WHAT TO DO ▸
Return the data below exactly, but only from the line containing "obtain ⟨-, hend, -, -⟩" through the line containing "have h1 : byteAt", with both of those lines included.
☆ ☆ ☆ ☆ ☆ ☆ ☆
/-- Settles O35: the byte held is stored at `dp`, and what follows depends on whether it is the pixel's last. -/
theorem writeStepStoresOneByte : Obligations.WriteStepStoresOneByte := by
  intro s v rest hb hp hm hwf hr hv hok
  have hstep : step s = .next (afterWrite (storeByte s.dp v { s with inputs := rest })) := by
    rw [step_of_engineMoves hb hm]
    exact engineTurn_of_memOk (s := { s with inputs := rest }) hp hv hok hr
  refine ⟨s.mem.set s.dp.toNat v, byteAt_storeByte_self hwf,
    fun x hx => byteAt_storeByte_other s v hx, fun hj => ?_, fun hj => ?_⟩
  · rw [hstep, afterWrite_of_not_last]
    · rfl
    · exact hj
  · rw [hstep, afterWrite_of_last]
    · rfl
    · exact hj

/-- Settles O36: a byte is held, and its write fails. -/
theorem writeBusErrorAborts : Obligations.WriteBusErrorAborts := by
  intro s rest hb hp hm hj hok
  rw [step_of_engineMoves hb hm]
  exact engineTurn_of_not_memOk (s := { s with inputs := rest }) hp (List.getElem?_eq_getElem hj) hok

/-- Settles O37: no pixel is left, and DONE raises the interrupt where it is enabled. -/
theorem completionReachesDone : Obligations.CompletionReachesDone := by
  intro s rest hb hp hm hx
  rw [step_of_engineMoves hb hm]
  exact ⟨engineTurn_of_complete (s := { s with inputs := rest }) hp hx, irqLevel_of_done rfl⟩

/-- Settles O38: the buffer checks do not bind, and the first pixel is already past the last. -/
theorem zeroLengthTouchesNoMemory : Obligations.ZeroLengthTouchesNoMemory := by
  intro r s he hi hlen hf
  have ha : StartAccepted s := ⟨hf, fun hne => absurd hlen hne⟩
  have hstep : ∀ m p,
      step { started s with mem := m, plat := p } =
        .next { started s with engine := .done, mem := m, plat := p } :=
    fun _ _ => step_of_complete rfl hi rfl hlen.symm
  exact ⟨started s, acceptedStartLatchesAndBegins r s he ha, hstep s.mem s.plat, hstep⟩

end

section
/-! Proofs of the family 42_sequencer.md, part 3: whole conversions: one whose accesses complete (O39), and the bus
errors of a read (O40) and of a write (O41). -/

open Sys2Proof.Spec

namespace Sys2Proof.Machine

/-! ### Runs that stay BUSY -/

/-- A run of `n` steps from `u` to `t` that is BUSY before each of them. -/
def BusyRun (n : Nat) (u t : State) : Prop :=
  BusyBefore n u ∧ Sys2Proof.core.run n u = .next t

theorem BusyRun.refl (u : State) : BusyRun 0 u u := ⟨nofun, run_zero u⟩

theorem BusyRun.snoc {n : Nat} {u t v : State} (h : BusyRun n u t) (hb : t.engine = .busy)
    (hs : step t = .next v) : BusyRun (n + 1) u v := by
  obtain ⟨hbusy, hrun⟩ := h
  refine ⟨fun m hm => ?_, ?_⟩
  · rcases Nat.lt_succ_iff_lt_or_eq.mp hm with hlt | rfl
    · exact hbusy m hlt
    · exact ⟨t, hrun, hb⟩
  · rw [run_add hrun, run_succ_next hs, run_zero]

/-! ### The buffers of a conversion (42_sequencer.md R180) -/

/-- The buffers that the registers describe are accepted by START. -/
abbrev ArgumentsOk (s : State) : Prop := BuffersAccepted s.srcAddr s.dstAddr s.len (widthValue s)

theorem len_ne_zero_of_lt {n : Word} {k : Nat} (hk : k < n.toNat) : n ≠ 0 := by
  rintro rfl
  exact absurd hk (Nat.not_lt_zero k)

/-- A byte of the packed pixels has the address its place says, without a wrap. -/
theorem toNat_dstByteAddr {s : State} (ha : ArgumentsOk s) {k j : Nat} (hk : k < s.len.toNat)
    (hj : j < (widthValue s).toNat) :
    (dstByteAddr s k j).toNat = s.dstAddr.toNat + ((widthValue s).toNat * k + j) := by
  obtain ⟨-, -, hend, -⟩ := ha (len_ne_zero_of_lt hk)
  have hpix := pixel_end_le (b := (widthValue s).toNat) hk
  rw [dstByteAddr, BitVec.toNat_add, BitVec.toNat_ofNat]
  omega

/-- A byte of a source word has the address its place says, without a wrap. -/
theorem toNat_srcWordAddr_add {s : State} (ha : ArgumentsOk s) {k i : Nat} (hk : k < s.len.toNat) (hi : i < 4) :
    (srcWordAddr s k + BitVec.ofNat 32 i).toNat = s.srcAddr.toNat + (4 * k + i) := by
  obtain ⟨-, hend, -, -⟩ := ha (len_ne_zero_of_lt hk)
  simp only [srcWordAddr, BitVec.toNat_add, BitVec.toNat_ofNat]
  omega

/-- A word depends on the platform and on its four bytes. -/
theorem wordAt_congr {s t : State} {a : Addr} (hp : t.plat = s.plat)
    (h : ∀ i < 4, byteAt t (a + BitVec.ofNat 32 i) = byteAt s (a + BitVec.ofNat 32 i)) :
    wordAt t a = wordAt s a := by
  have h0 := h 0 (by decide)
  have h1 : byteAt t (a + 1) = byteAt s (a + 1) := h 1 (by decide)
  have h2 : byteAt t (a + 2) = byteAt s (a + 2) := h 2 (by decide)
  have h3 : byteAt t (a + 3) = byteAt s (a + 3) := h 3 (by decide)
  rw [BitVec.add_zero] at h0
  rw [wordAt, wordAt, hp, h0, h1, h2, h3]

/-! ### What a conversion has written -/

/-- Byte `j` of packed pixel `k` is one before the cursors. -/
abbrev Written (t : State) (k j : Nat) : Prop :=
  k < t.pix.toNat ∨ (k = t.pix.toNat ∧ j < t.byteIdx.toNat)

/-- How many bytes are before the cursors. -/
abbrev bytesWritten (t : State) : Nat := t.lat.bppp.toNat * t.pix.toNat + t.byteIdx.toNat

/-- The bytes before the cursors lie one after the other. -/
theorem Written.offset_lt {t : State} {k j : Nat} (h : Written t k j) (hj : j < t.lat.bppp.toNat) :
    t.lat.bppp.toNat * k + j < bytesWritten t := by
  rcases h with hk | ⟨rfl, hj'⟩
  · have := pixel_end_le (b := t.lat.bppp.toNat) hk
    simp only [bytesWritten]
    omega
  · exact Nat.add_lt_add_left hj' _

theorem BusyOk.toNat_pix_succ {t : State} (h : BusyOk t) (hp : t.phase = .write) :
    (t.pix + 1).toNat = t.pix.toNat + 1 := by
  have hlt := (h.writing hp).1
  have hlen := t.lat.len.isLt
  bv_omega

theorem BusyOk.toNat_byteIdx_succ {t : State} (h : BusyOk t) (hp : t.phase = .write) :
    (t.byteIdx + 1).toNat = t.byteIdx.toNat + 1 :=
  Sys2Proof.Machine.toNat_byteIdx_succ h.packer (h.writing hp).2.1

/-- A write step counts one byte more. -/
theorem bytesWritten_afterWrite {t : State} (h : BusyOk t) (hp : t.phase = .write) :
    bytesWritten (afterWrite t) = bytesWritten t + 1 := by
  have hidx := h.toNat_byteIdx_succ hp
  rcases afterWrite_cases t with ⟨-, e⟩ | ⟨hj, -⟩
  · rw [e]
    simp only [bytesWritten, hidx, Nat.add_assoc]
  · rw [afterWrite_of_last hj]
    simp only [bytesWritten, h.toNat_pix_succ hp, Nat.mul_succ]
    have h0 : (0 : BitVec 2).toNat = 0 := rfl
    omega

/-- The byte a write step adds to those written is the one at the cursors. -/
theorem written_of_written_afterWrite {t : State} (h : BusyOk t) (hp : t.phase = .write) {k j : Nat}
    (hj : j < t.lat.bppp.toNat) (hw : Written (afterWrite t) k j) :
    Written t k j ∨ (k = t.pix.toNat ∧ j = t.byteIdx.toNat) := by
  have hidx := h.toNat_byteIdx_succ hp
  rcases afterWrite_cases t with ⟨-, e⟩ | ⟨hlast, -⟩
  · rw [e] at hw
    simp only [Written, hidx] at hw ⊢
    omega
  · rw [afterWrite_of_last hlast] at hw
    have h0 : (0 : BitVec 2).toNat = 0 := rfl
    simp only [Written, h.toNat_pix_succ hp] at hw ⊢
    omega

/-! ### A conversion under way -/

/-- `t` is a state of the conversion that a START in `s` began: the bytes before the cursors are packed, and no
other byte of memory and no register that describes the conversion has changed. -/
structure Converting (s t : State) : Prop where
  engine : t.engine = .busy
  cursors : BusyOk t
  config : SameConfiguration s t
  record : t.cause = .none ∧ t.faultAddr = 0
  alone : t.inputs = [] ∧ t.raced = []
  memory : t.mem.wf = true
  held : t.phase = .write → t.out = convertPixel (latchedOf s) (wordAt s (srcWordAddr s t.pix.toNat))
  packed : ∀ k j, j < (widthValue s).toNat → Written t k j →
    some (byteAt t (dstByteAddr s k j)) = packedByte s k j
  untouched : ∀ x : Addr,
    (x.toNat < s.dstAddr.toNat ∨ s.dstAddr.toNat + bytesWritten t ≤ x.toNat) → byteAt t x = byteAt s x

/-- An accepted START with nothing else pending begins a conversion. -/
theorem converting_started {s : State} (h : AloneFrom s) : Converting s (started s) := by
  obtain ⟨-, ha, hi, hm⟩ := h
  have hB := busyOk_beginConversion ha
  exact {
    engine := rfl
    cursors := { hB with }
    config := ⟨rfl, rfl, rfl, rfl, rfl, rfl, rfl, rfl, rfl, rfl, rfl, rfl, rfl, rfl, rfl⟩
    record := ⟨rfl, rfl⟩
    alone := ⟨hi, rfl⟩
    memory := hm
    held := nofun
    packed := fun k j _ hw => by
      rcases hw with hk | ⟨-, hj⟩
      · exact absurd hk (Nat.not_lt_zero k)
      · exact absurd hj (Nat.not_lt_zero j)
    untouched := fun _ _ => rfl }

theorem exec_ctrlStart_of_aloneFrom (r : BitVec 30) {s : State} (h : AloneFrom s) :
    exec (.ctrlStart r) s = .next (started s) := by
  obtain ⟨he, ha, -, -⟩ := h
  exact acceptedStartLatchesAndBegins r s he ha

section
variable {s t : State}

theorem Converting.lat_eq (h : Converting s t) : t.lat = latchedOf s := by
  obtain ⟨-, -, -, -, -, -, -, -, -, -, -, -, -, hlat, -⟩ := h.config
  exact hlat

theorem Converting.plat_eq (h : Converting s t) : t.plat = s.plat := by
  obtain ⟨-, -, -, -, -, -, -, -, -, -, -, -, -, -, hplat⟩ := h.config
  exact hplat

theorem Converting.bppp_eq (h : Converting s t) : t.lat.bppp = widthValue s := by
  rw [h.lat_eq]
  rfl

theorem Converting.len_eq (h : Converting s t) : t.lat.len = s.len := by
  rw [h.lat_eq]
  rfl

theorem Converting.argumentsOk (h : Converting s t) : ArgumentsOk s := by
  have hb := h.cursors.buffers
  rwa [h.lat_eq] at hb

/-- The source cursor stands at the word of the current pixel. -/
theorem Converting.sp_eq (h : Converting s t) : t.sp = srcWordAddr s t.pix.toNat := by
  have hsp := h.cursors.source
  rw [h.lat_eq] at hsp
  apply BitVec.eq_of_toNat_eq
  simp [hsp, srcWordAddr, latchedOf, BitVec.toNat_mul]

/-- The destination cursor stands at the next byte to write. -/
theorem Converting.dp_eq (h : Converting s t) : t.dp = dstByteAddr s t.pix.toNat t.byteIdx.toNat := by
  have hdp := h.cursors.destination
  rw [h.lat_eq] at hdp
  apply BitVec.eq_of_toNat_eq
  simp [hdp, dstByteAddr, latchedOf, BitVec.toNat_mul, Nat.add_assoc]

/-- The source word still to be read is the one START found: the two buffers share no byte. -/
theorem Converting.wordAt_eq (h : Converting s t) {k : Nat} (hk : k < s.len.toNat)
    (hw : bytesWritten t ≤ (widthValue s).toNat * s.len.toNat) :
    wordAt t (srcWordAddr s k) = wordAt s (srcWordAddr s k) := by
  obtain ⟨-, -, -, hdisjoint⟩ := h.argumentsOk (len_ne_zero_of_lt hk)
  refine wordAt_congr h.plat_eq fun i hi => h.untouched _ ?_
  rw [toNat_srcWordAddr_add h.argumentsOk hk hi]
  omega

/-- The destination cursor counts the bytes written. -/
theorem Converting.toNat_dp (h : Converting s t) (hp : t.phase = .write) :
    t.dp.toNat = s.dstAddr.toNat + bytesWritten t := by
  rw [h.cursors.toNat_dp hp, bytesWritten, h.lat_eq]
  rfl

/-- No byte written so far is the one at the destination cursor. -/
theorem Converting.dstByteAddr_ne_dp (h : Converting s t) (hp : t.phase = .write) {k j : Nat}
    (hw : Written t k j) (hj : j < t.lat.bppp.toNat) : dstByteAddr s k j ≠ t.dp := by
  have hpix : t.pix.toNat < s.len.toNat := h.len_eq ▸ (h.cursors.writing hp).1
  have hk : k < s.len.toNat := by omega
  have hoff := hw.offset_lt hj
  rw [h.bppp_eq] at hj hoff
  rw [ne_eq, ← BitVec.toNat_inj, toNat_dstByteAddr h.argumentsOk hk hj, h.toNat_dp hp]
  omega

/-- The bytes held in phase WRITE are the packed bytes of the current pixel. -/
theorem Converting.packedByte_eq (h : Converting s t) (hp : t.phase = .write) (j : Nat) :
    packedByte s t.pix.toNat j = t.out[j]? := by
  rw [packedByte, h.held hp]

/-! ### The steps of a conversion -/

theorem Converting.step_eq (h : Converting s t) : step t = (engineTurn t).outcome :=
  step_of_alone h.engine h.alone.1

theorem Converting.hold (h : Converting s t) (hp : t.phase = .read) (hlt : t.pix.toNat < s.len.toNat) :
    Converting s { t with out := convertPixel t.lat (wordAt t t.sp), byteIdx := 0, phase := .write } := by
  have hidx := h.cursors.reading hp
  have hword : wordAt t t.sp = wordAt s (srcWordAddr s t.pix.toNat) := by
    rw [h.sp_eq]
    refine h.wordAt_eq hlt ?_
    rw [bytesWritten, hidx, h.bppp_eq]
    exact Nat.mul_le_mul_left _ hlt.le
  exact { h with
    cursors := h.cursors.hold hp (h.len_eq ▸ hlt) h.cursors.packer _
    held := fun _ => by rw [hword, h.lat_eq]
    packed := hidx ▸ h.packed
    untouched := hidx ▸ h.untouched }

theorem Converting.store (h : Converting s t) (hp : t.phase = .write) {v : Byte}
    (hv : t.out[t.byteIdx.toNat]? = some v) : Converting s (afterWrite (storeByte t.dp v t)) := by
  have hB : BusyOk (storeByte t.dp v t) := h.cursors.storeByte t.dp v t.draws
  have hbytes : bytesWritten (afterWrite (storeByte t.dp v t)) = bytesWritten t + 1 :=
    bytesWritten_afterWrite hB hp
  have hmem (x : Addr) : byteAt (afterWrite (storeByte t.dp v t)) x = byteAt (storeByte t.dp v t) x := by
    rw [byteAt, afterWrite_mem, byteAt]
  obtain ⟨d, j, p, x, n, a, e⟩ := afterWrite_frame (storeByte t.dp v t)
  refine {
    engine := by rw [e]; exact h.engine
    cursors := hB.afterWrite hp
    config := by rw [e]; exact h.config
    record := by rw [e]; exact h.record
    alone := by rw [e]; exact h.alone
    memory := by rw [e]; exact Memory.wf_set t.dp.isLt h.memory
    held := fun hp' => ?_
    packed := fun k j hj hw => ?_
    untouched := fun x hx => ?_ }
  · rcases afterWrite_cases (storeByte t.dp v t) with ⟨-, e'⟩ | ⟨-, e'⟩ <;> rw [e'] at hp' ⊢
    · exact h.held hp
    · cases hp'
  · rw [hmem]
    rw [← h.bppp_eq] at hj
    rcases written_of_written_afterWrite hB hp hj hw with hold | ⟨rfl, rfl⟩
    · rw [byteAt_storeByte_other t v (h.dstByteAddr_ne_dp hp hold hj)]
      exact h.packed k j (h.bppp_eq ▸ hj) hold
    · have hat : dstByteAddr s (storeByte t.dp v t).pix.toNat (storeByte t.dp v t).byteIdx.toNat = t.dp :=
        h.dp_eq.symm
      rw [hat, byteAt_storeByte_self h.memory]
      exact hv.symm.trans (h.packedByte_eq hp _).symm
  · rw [hbytes] at hx
    have hne : x ≠ t.dp := by
      rintro rfl
      have hdp := h.toNat_dp hp
      omega
    rw [hmem, byteAt_storeByte_other t v hne]
    exact h.untouched x (by omega)

end

/-! ### The engine at a pixel of a conversion -/

/-- The conversion that a START in `s` began is about to read pixel `k`. -/
structure ReadingAt (s : State) (k : Nat) (t : State) : Prop where
  conv : Converting s t
  phase : t.phase = .read
  pix : t.pix.toNat = k

/-- The conversion that a START in `s` began is about to write byte `j` of pixel `k`. -/
structure WritingAt (s : State) (k j : Nat) (t : State) : Prop where
  conv : Converting s t
  phase : t.phase = .write
  pix : t.pix.toNat = k
  byteIdx : t.byteIdx.toNat = j

section
variable {s t : State} {k j : Nat}

theorem ReadingAt.bytesWritten_eq (h : ReadingAt s k t) : bytesWritten t = (widthValue s).toNat * k := by
  rw [bytesWritten, h.conv.cursors.reading h.phase, h.conv.bppp_eq, h.pix]
  rfl

theorem WritingAt.bytesWritten_eq (h : WritingAt s k j t) :
    bytesWritten t = (widthValue s).toNat * k + j := by
  rw [bytesWritten, h.conv.bppp_eq, h.pix, h.byteIdx]

theorem ReadingAt.sp_eq (h : ReadingAt s k t) : t.sp = srcWordAddr s k :=
  h.pix ▸ h.conv.sp_eq

theorem WritingAt.dp_eq (h : WritingAt s k j t) : t.dp = dstByteAddr s k j := by
  rw [h.conv.dp_eq, h.pix, h.byteIdx]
☆ ☆ ☆ ☆ ☆ ☆ ☆
OUTPUT FOR THIS EXERCISE ▸
  obtain ⟨-, hend, -, -⟩ := ha (len_ne_zero_of_lt hk)
  simp only [srcWordAddr, BitVec.toNat_add, BitVec.toNat_ofNat]
  omega

/-- A word depends on the platform and on its four bytes. -/
theorem wordAt_congr {s t : State} {a : Addr} (hp : t.plat = s.plat)
    (h : ∀ i < 4, byteAt t (a + BitVec.ofNat 32 i) = byteAt s (a + BitVec.ofNat 32 i)) :
    wordAt t a = wordAt s a := by
  have h0 := h 0 (by decide)
  have h1 : byteAt t (a + 1) = byteAt s (a + 1) := h 1 (by decide)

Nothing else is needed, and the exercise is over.